Last Thursday's suicide bombing in Tel Aviv occurred the same day that Ahmadinejad met in Damascus with the heads of Hamas, Islamic Jihad, the PFLP and Ahmed Jibril's PFLP-GC. This fact was yet one more signal to the Israeli government that the policy it is advocating towards Iran should be similarly adopted in the Palestinian arena given the obvious links and the complimentary nature of the two conflicts. But the signal went unheeded.


In her address before the Herzliya Conference on Monday, Foreign Minister Tzipi Livni claimed that Israel's international legitimacy as a Jewish state is dependent on the establishment of a Palestinian state. Livni further argued that in the event that Israel has no Palestinian partner for peace, it must remove itself from Judea and Samaria and so work to establish that Palestinian state at all costs.


In his remarks the next evening, Acting Prime Minister Ehud Olmert made similar comments when he stated that while Israel will fight terrorism, in the event that the possibility of reaching a peace agreement with the Palestinians is blocked, Israel will determine its borders for itself. That is, like Livni, Olmert pledged that Israel will remove itself from Judea and Samaria.


What Olmert and Livni's messages served to communicate to Hamas was that its decision to replace Fatah as the Palestinian political leadership was a wise one. Under the leadership of Kadima, Israel acts towards the Palestinians as the Europeans act towards the Syrians and Iranians. That is, Israel's strategy towards the Palestinians today is to speak harshly while surrendering. Hamas clearly understands the game that Israel is now playing. Looking forward, if Kadima wins the March elections, and continues on its current course, Israel will be severely weakened both internationally - as the legitimacy of the most extreme elements of Palestinian society is widened - and militarily, as Israel transfers control of more territory to forces that actively collaborate with Arab states and Iran towards the destruction of Israel.


ALL THIS naturally raises the question of whether Olmert and Livni's strategy is the only possible strategy that Israel can adopt. The answer of course is no.


In their remarks at the Herzliya Conference, both Likud leader Binyamin Netanyahu and former IDF chief of General Staff Lt.-Gen. Moshe Ya'alon outlined the general contours of an alternative strategy. Interestingly, their strategy is similar to the one that Israel now claims to be advancing towards Iran.


Both Netanyahu and Ya'alon explained that given the current situation, where terrorist forces and ideology reign supreme in Palestinian society, Israel must make no concessions - either diplomatic or territorial - towards the Palestinians. Israel's influence on its enemies, both explained, stems from its ability to deter them from attacking. That deterrence was weakened by Israel's retreat from Gaza and northern Samaria. Israel must now work to regain its deterrent credibility.
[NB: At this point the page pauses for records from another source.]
theorem State.fenceI_kept {r : State} {s : State} (h : ℕ) (hK : Kept r s) : Kept r (State.fenceI s h) := by
  unfold State.fenceI
  repeat' first
    | with_reducible assumption
    | with_reducible exact Kept.refl _
    | exact id
    | exact tabWf_tabSet _ _
    | exact tabWf_tabDrop _ _
    | exact tabWf_filter _
    | intro _
    | exact Nat.zero_le _
    | with_reducible apply State.updHart_kept
    | with_reducible apply State.coreCount_kept
    | with_reducible apply State.retire_kept

theorem State.sfence_kept {r : State} {s : State} (h : ℕ) (kind : FenceKind) (hK : Kept r s) : Kept r (State.sfence s h kind) := by
  unfold State.sfence
  repeat' first
    | with_reducible assumption
    | with_reducible exact Kept.refl _
    | exact id
    | exact tabWf_tabSet _ _
    | exact tabWf_tabDrop _ _
    | exact tabWf_filter _
    | intro _
    | exact Nat.zero_le _
    | with_reducible apply State.coreCount_kept
    | with_reducible apply State.retire_kept
    | with_reducible apply State.exception_kept
    | with_reducible apply Kept.ite
    | dsimp only
    | exact rfl
    | (split <;> (try (rename_i e; replace e := congrArg Prod.fst e; dsimp only at e; subst e)))

theorem State.waitIrq_kept {r : State} {s : State} (h : ℕ) (hK : Kept r s) : Kept r (State.waitIrq s h) := by
  unfold State.waitIrq
  repeat' first
    | with_reducible assumption
    | with_reducible exact Kept.refl _
    | exact id
    | exact tabWf_tabSet _ _
    | exact tabWf_tabDrop _ _
    | exact tabWf_filter _
    | intro _
    | exact Nat.zero_le _
    | with_reducible apply State.updHart_kept
    | with_reducible apply State.retire_kept
    | with_reducible apply State.exception_kept
    | with_reducible apply Kept.ite
    | dsimp only
    | exact rfl
    | (split <;> (try (rename_i e; replace e := congrArg Prod.fst e; dsimp only at e; subst e)))

theorem State.takeIrq_kept {r : State} {s : State} (h : ℕ) (code : ℕ) (hK : Kept r s) : Kept r (State.takeIrq s h code) := by
  unfold State.takeIrq
  repeat' first
    | with_reducible assumption
    | with_reducible exact Kept.refl _
    | exact id
    | exact tabWf_tabSet _ _
    | exact tabWf_tabDrop _ _
    | exact tabWf_filter _
    | intro _
    | exact Nat.zero_le _
    | with_reducible apply State.trap_kept
    | with_reducible apply State.afterInstr_kept
    | with_reducible apply Kept.ite

theorem State.raiseExc_kept {r : State} {s : State} (h : ℕ) (code : ℕ) (tval : ℕ) (hK : Kept r s) : Kept r (State.raiseExc s h code tval) := by
  unfold State.raiseExc
  repeat' first
    | with_reducible assumption
    | with_reducible exact Kept.refl _
    | exact id
    | exact tabWf_tabSet _ _
    | exact tabWf_tabDrop _ _
    | exact tabWf_filter _
    | intro _
    | exact Nat.zero_le _
    | with_reducible apply State.exception_kept
    | with_reducible apply State.haltCommit_kept
    | with_reducible apply State.debugHalt_kept
    | with_reducible apply Kept.ite

theorem State.xezInstr_kept {r : State} {s : State} (h : ℕ) (f : State → State) (hK : Kept r s) (hf : ∀ a0, Kept a0 (f a0)) : Kept r (State.xezInstr s h f) := by
  unfold State.xezInstr
  repeat' first
    | with_reducible assumption
    | with_reducible exact Kept.refl _
    | exact id
    | exact tabWf_tabSet _ _
    | exact tabWf_tabDrop _ _
    | exact tabWf_filter _
    | intro _
    | exact Nat.zero_le _
    | refine Kept.trans ?_ (hf ..)
    | with_reducible apply State.exception_kept
    | with_reducible apply State.instr_kept
    | with_reducible apply Kept.ite
    | dsimp only
    | exact rfl
    | (split <;> (try (rename_i e; replace e := congrArg Prod.fst e; dsimp only at e; subst e)))

theorem State.vtRd_kept {r : State} {s : State} (h : ℕ) (rd : ℕ) (hK : Kept r s) : Kept r (State.vtRd s h rd) := by
  unfold State.vtRd
  repeat' first
    | with_reducible assumption
    | with_reducible exact Kept.refl _
    | exact id
    | exact tabWf_tabSet _ _
    | exact tabWf_tabDrop _ _
    | exact tabWf_filter _
    | intro _
    | exact Nat.zero_le _
    | with_reducible apply State.when_kept
    | with_reducible apply State.setX_kept
    | with_reducible apply State.setCsr_kept
    | with_reducible apply State.retire_kept

theorem State.vtWt_kept {r : State} {s : State} (h : ℕ) (target : ℕ) (hK : Kept r s) : Kept r (State.vtWt s h target) := by
  unfold State.vtWt
  repeat' first
    | with_reducible assumption
    | with_reducible exact Kept.refl _
    | exact id
    | exact tabWf_tabSet _ _
    | exact tabWf_tabDrop _ _
    | exact tabWf_filter _
    | intro _
    | exact Nat.zero_le _
    | with_reducible apply State.updHart_kept
    | with_reducible apply State.retire_kept
    | with_reducible apply Kept.ite

theorem State.vtWtEnd_kept {r : State} {s : State} (h : ℕ) (hK : Kept r s) : Kept r (State.vtWtEnd s h) := by
  unfold State.vtWtEnd
  repeat' first
    | with_reducible assumption
    | with_reducible exact Kept.refl _
    | exact id
    | exact tabWf_tabSet _ _
    | exact tabWf_tabDrop _ _
    | exact tabWf_filter _
    | intro _
    | exact Nat.zero_le _
    | with_reducible apply State.updHart_kept
    | with_reducible apply State.retire_kept
    | with_reducible apply State.afterInstr_kept
    | with_reducible apply Kept.ite
    | dsimp only
    | exact rfl
    | (split <;> (try (rename_i e; replace e := congrArg Prod.fst e; dsimp only at e; subst e)))

theorem State.armQueue_kept {r : State} {s : State} (h : ℕ) (c : ℕ) (i : ℕ) (hK : Kept r s) : Kept r (State.armQueue s h c i) := by
  unfold State.armQueue
  repeat' first
    | with_reducible assumption
    | with_reducible exact Kept.refl _
    | exact id
    | exact tabWf_tabSet _ _
    | exact tabWf_tabDrop _ _
    | exact tabWf_filter _
    | intro _
    | exact Nat.zero_le _
    | with_reducible apply State.put_kept
    | with_reducible apply State.coreCount_kept
    | with_reducible apply State.setEpoch_kept

theorem State.armRetire_kept {r : State} {s : State} (h : ℕ) (rd : ℕ) (st : Status) (handle : ℕ) (hK : Kept r s) : Kept r (State.armRetire s h rd st handle) := by
  unfold State.armRetire
  repeat' first
    | with_reducible assumption
    | with_reducible exact Kept.refl _
    | exact id
    | exact tabWf_tabSet _ _
    | exact tabWf_tabDrop _ _
    | exact tabWf_filter _
    | intro _
    | exact Nat.zero_le _
    | with_reducible apply State.when_kept
    | with_reducible apply State.setX_kept
    | with_reducible apply State.coreCount_kept
    | with_reducible apply State.sherd_kept
    | with_reducible apply State.retire_kept

theorem State.armInstr_kept {r : State} {s : State} (h : ℕ) (rd : ℕ) (q : ArmReq) (hK : Kept r s) : Kept r (State.armInstr s h rd q) := by
  unfold State.armInstr
  repeat' first
    | with_reducible assumption
    | with_reducible exact Kept.refl _
    | exact id
    | exact tabWf_tabSet _ _
    | exact tabWf_tabDrop _ _
    | exact tabWf_filter _
    | intro _
    | exact Nat.zero_le _
    | with_reducible apply State.when_kept
    | with_reducible apply State.arm_kept
    | with_reducible apply State.armIssue_kept
    | with_reducible apply State.commitNow_kept
    | with_reducible apply State.armQueue_kept
    | with_reducible apply State.armRetire_kept
    | with_reducible apply Kept.ite
    | dsimp only
    | exact rfl
    | (split <;> (try (rename_i e; replace e := congrArg Prod.fst e; dsimp only at e; subst e)))

theorem State.vtSta_kept {r : State} {s : State} (h : ℕ) (va : ℕ) (data : ℕ) (size : ℕ) (rd : ℕ) (hK : Kept r s) : Kept r (State.vtSta s h va data size rd) := by
  unfold State.vtSta
  repeat' first
    | with_reducible assumption
    | with_reducible exact Kept.refl _
    | exact id
    | exact tabWf_tabSet _ _
    | exact tabWf_tabDrop _ _
    | exact tabWf_filter _
    | intro _
    | exact Nat.zero_le _
    | with_reducible apply State.exception_kept
    | with_reducible apply State.illegal_kept
    | with_reducible apply State.translate_kept
    | with_reducible apply State.armInstr_kept
    | with_reducible apply Kept.ite
    | dsimp only
    | exact rfl
    | (split <;> (try (rename_i e; replace e := congrArg Prod.fst e; dsimp only at e; subst e)))

theorem State.descAddr_kept {r : State} {s : State} (h : ℕ) (use : Bool) (k : AccKind) (va : ℕ) (hK : Kept r s) : Kept r (State.descAddr s h use k va).1 := by
  unfold State.descAddr
  repeat' first
    | with_reducible assumption
    | with_reducible exact Kept.refl _
    | exact id
    | exact tabWf_tabSet _ _
    | exact tabWf_tabDrop _ _
    | exact tabWf_filter _
    | intro _
    | exact Nat.zero_le _
    | with_reducible apply State.translate_kept
    | with_reducible apply Kept.ite
    | dsimp only
    | exact rfl
    | (split <;> (try (rename_i e; replace e := congrArg Prod.fst e; dsimp only at e; subst e)))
Israel's deterrent powers can only be rehabilitated by a stubborn, uncompromising campaign against Palestinian terror infrastructures and chains of command. Such a continuous campaign, both men argued, is the only way to make the Palestinians realize that they have nothing to gain by continuing their war against Israel. The Palestinians' internalization of the understanding that pursuing their war against Israel will bring them no advantage is the necessary precondition for any future peace.


All of this leads to a clear conclusion. The failure of Israel's leadership is one of the most significant causes of Hamas's ascension to political power. Just as the persistence of radical regimes in Damascus and Teheran is the result of the inability of the international community to rise to the challenge they manifest to international security, so too, the empowerment of Hamas is the result of the adoption of a strategy by Israel that is based on how we wish the world to be rather than on the way the world actually is.


By the same token, Israel's ability to fashion suitable responses to Hamas's electoral victory is dependent on its citizens' willingness to choose leaders capable of accepting the realities we face and acting accordingly.

Originally published in The Jerusalem Post.

 |   |  Bookmark and Share

January 24, 2006, 2:03 PM

We needn't lose the war

Apparently, the Olmert government's answer to the specter of Hamas's projected electoral achievement in tomorrow's elections to the Palestinian parliament is to advance the electoral fortunes and legitimacy of the imprisoned mass murderer and Fatah leader Marwan Barghouti.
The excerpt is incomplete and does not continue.